# House Prices: Advanced Regression Techniques
Predict sales prices and practice feature engineering, RFs, and gradient boosting

## 1. Load and explore data

In [None]:
# Upload dataset
import pandas as pd
import seaborn as sns

train = pd.read_csv("train.csv")
test = pd.read_csv("test.csv")
train.head()

In [None]:
sns.distplot(train['SalePrice'])

In [None]:
corr_mat = train.corr()
f, ax = plt.subplots(figsize=(12, 9))
sns.heatmap(corr_mat, vmax=.8, square=True)

## 2. Prepare Data

In [None]:
from sklearn.base import BaseEstimator, TransformerMixin
from sklearn.pipeline import Pipeline
from sklearn.preprocessing import OrdinalEncoder
import matplotlib.pyplot as plt

def plot_scatter(data):
    fig, axes = plt.subplots(1,len(data.columns.values)-1, sharey=True, figsize=(21, 3))
    for i, col in enumerate(data.columns.values[:-1]):
        data.plot(x=col, y="SalePrice", kind="scatter", ax=axes[i])

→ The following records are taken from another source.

-- ==== Sys2Proof/Machine/Spindle.lean ====
section
/-! DEFINITION. The spindles (chapter 03): the Xdraft operations, drafting, pairs, retirement, run-ahead, errors, and the
debug requests. -/

namespace Sys2Proof.Machine

/-! ## Encodings (R98, Table 03.4) -/

inductive Xop where
  | tickWait | jobPop | jobPush | jobDone | jobPair | loopGo | loopWait | evClaim | evDone | rahMark
  | stageB | stageH | stageW
deriving DecidableEq, Repr

/-- A row of Table 03.4: opcode, funct3, funct7 (none in the S-type), and whether rd, rs1, rs2 are operands. -/
def Xop.row : Xop → Nat × Nat × Option Nat × Bool × Bool × Bool
  | .tickWait => (0x0B, 0, some 0, true, false, false)
  | .jobPop => (0x0B, 0, some 1, true, false, false)
  | .jobPush => (0x0B, 0, some 2, true, true, true)
  | .jobDone => (0x0B, 0, some 3, true, true, false)
  | .jobPair => (0x0B, 0, some 4, true, true, true)
  | .loopGo => (0x0B, 1, some 0, false, true, true)
  | .loopWait => (0x0B, 1, some 1, true, false, false)
  | .evClaim => (0x0B, 2, some 0, true, false, false)
  | .evDone => (0x0B, 2, some 1, false, true, false)
  | .rahMark => (0x0B, 3, some 0, true, true, true)
  | .stageB => (0x2B, 0, none, false, true, true)
  | .stageH => (0x2B, 1, none, false, true, true)
  | .stageW => (0x2B, 2, none, false, true, true)

/-- The word names this operation. -/
def Xop.names (o : Xop) (w : Nat) : Bool :=
  let (op, f3, f7, _, _, _) := o.row
  field w 0 7 == op && field w 12 3 == f3 && (match f7 with | some f => field w 25 7 == f | none => true)

/-- The register fields that the operation does not use are 0. -/
def Xop.unusedZero (o : Xop) (w : Nat) : Bool :=
  let (_, _, f7, rd, rs1, rs2) := o.row
  (rd || f7.isNone || field w 7 5 == 0) && (rs1 || field w 15 5 == 0) && (rs2 || field w 20 5 == 0)

/-- The offset of a store in S-type format, sign-extended. -/
def sImm (w : Nat) : Int := toInt 12 (field w 25 7 * 32 + field w 7 5)

/-- The spindle waits inside an instruction: asleep, in a draft, stalled, or in loop.wait. -/
def Spindle.blocked (s : Spindle) : Bool := s.waiting || s.draft.isSome || s.stalled.isSome || s.loopWait

/-- The open job is tentative. -/
def Core.tentativeJob (c : Core) (n : Nat) : Option Nat :=
  match (c.spin n).job with
  | some j => j.ahead
  | none => none

/-- The operation of a tentative job stalls until the phase-0 check (R126). -/
def Core.stall (c : Core) (n : Nat) (op : Stalled) : Core :=
  (c.updSpin n fun s => { s with stalled := some op }).inc64 Od.RA_STALLS

/-- A trap entry: a tentative job stalls before it (R126). -/
def Core.trapEntry (c : Core) (n : Nat) (t : Trap) : Core :=
  if (c.tentativeJob n).isSome then c.stall n (.trap t) else c.raise n t

/-- An Xdraft instruction on SPn: an unused register field that is not 0 raises the illegal-instruction exception. A
spindle that is disabled, retired, halted or waiting inside an instruction executes nothing. -/
def Core.xdraft (c : Core) (n : Nat) (o : Xop) (w : Nat) (f : Core → Core) : Core :=
  if !c.spinRuns n || (c.spin n).blocked then c
  else
    let c := c.updSpin n fun s => { s with trap := none }
    if o.names w && o.unusedZero w then f c else c.trapEntry n .illegalInstruction

/-! ## Run-ahead records (R123 to R126) -/

def Core.record (c : Core) (r : Nat) : Option Ahead := c.arr.records.find? (·.id == r)
def Core.updRecord (c : Core) (r : Nat) (f : Ahead → Ahead) : Core :=
  c.updArr fun a => { a with records := a.records.map fun x => if x.id = r then f x else x }

/-- The bytes a range holds now: staging's final slots, or the creel. -/
def Core.readRange (c : Core) (addr len : Nat) : Bytes :=
  if 0x14000000 ≤ addr ∧ addr < 0x14010000 then c.arr.stage.read (addr - 0x14000000) len else c.creel.read addr len

/-- The declared ranges of a descriptor (Tables 03.7 and 03.8). -/
def Core.declared (c : Core) (j : Job) : List AheadRange :=
  (List.range (field (c.descWord j 0x08) 20 4)).map fun i =>
    let info := c.descWord j (0x14 + 8 * i)
    ⟨c.descWord j (0x10 + 8 * i), field info 0 16, field info 24 8, none⟩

def plot_boxplot(cat, data, ordered=False):
    f, ax = plt.subplots(1, len(cat), sharey=True, figsize=(21, 4))
    for i, var in enumerate(cat):
        ord=None
        if ordered:
            ord = data.groupby(var)["SalePrice"].median().fillna(0).sort_values(ascending=False)[::-1].index
        d = pd.concat([data['SalePrice'], data[var]], axis=1)
        sns.boxplot(x=var, y="SalePrice", data=d, ax=ax[i], order=ord, showfliers=False)

In [None]:
train.info()

### 2.0 Features with Missing Values

In [None]:
class MissingValuesAttributeRemove(BaseEstimator, TransformerMixin):
    def fit(self, data):
        return self
    def transform(self, data):
        remove_attribute = [
            "Alley",       # Drop Alley (>93% features missing)
            "FireplaceQu", # Drop FireplaceQu (>47% features missing)
            "PoolQC",      # Drop PollQC (>99% features missing)
            "Fence",       # Drop Fence (>80% features missing)
            "MiscFeature", # Drop MiscFeature (>96% features missing)
            "MiscVal",     # Drop MiscVal (value of MiscFeature)
        ]
        for attribute in remove_attribute:
            data = data.drop(attribute, axis=1)
        return data

### 2.1 Quality Features
* Convert categorical features to ordinal features
* Might be worth removing Garage Quality
* Might be worth using only Overall Quality

In [None]:
class QualityAttributeTransform(BaseEstimator, TransformerMixin):
    def fit(self, data):
        return self
    def transform(self, data):
        data = data.dropna(subset=['BsmtQual', 'GarageQual'])
        attribute_grade = ['ExterQual', 'BsmtQual', 'KitchenQual', 'GarageQual']
        encoder = OrdinalEncoder(categories = [['NA', 'Po', 'Fa', 'TA', 'Gd', 'Ex']])
        for attribute in attribute_grade:
            data[[attribute]] = encoder.fit_transform(data[[attribute]])
        return data

In [None]:
quality_pipeline = Pipeline([
    ("quality_attribute_transformer", QualityAttributeTransform()),
])
train_quality = quality_pipeline.fit_transform(train)
train_quality = train_quality[['OverallQual', 'ExterQual', 'BsmtQual', 'KitchenQual', 'GarageQual', 'SalePrice']]

# Correlations matrix
corr_matrix = train_quality.corr()
corr_matrix["SalePrice"].sort_values(ascending=False)

In [None]:
# Correlations matrix
corr_matrix = train_quality.corr()
corr_matrix["OverallQual"].sort_values(ascending=False)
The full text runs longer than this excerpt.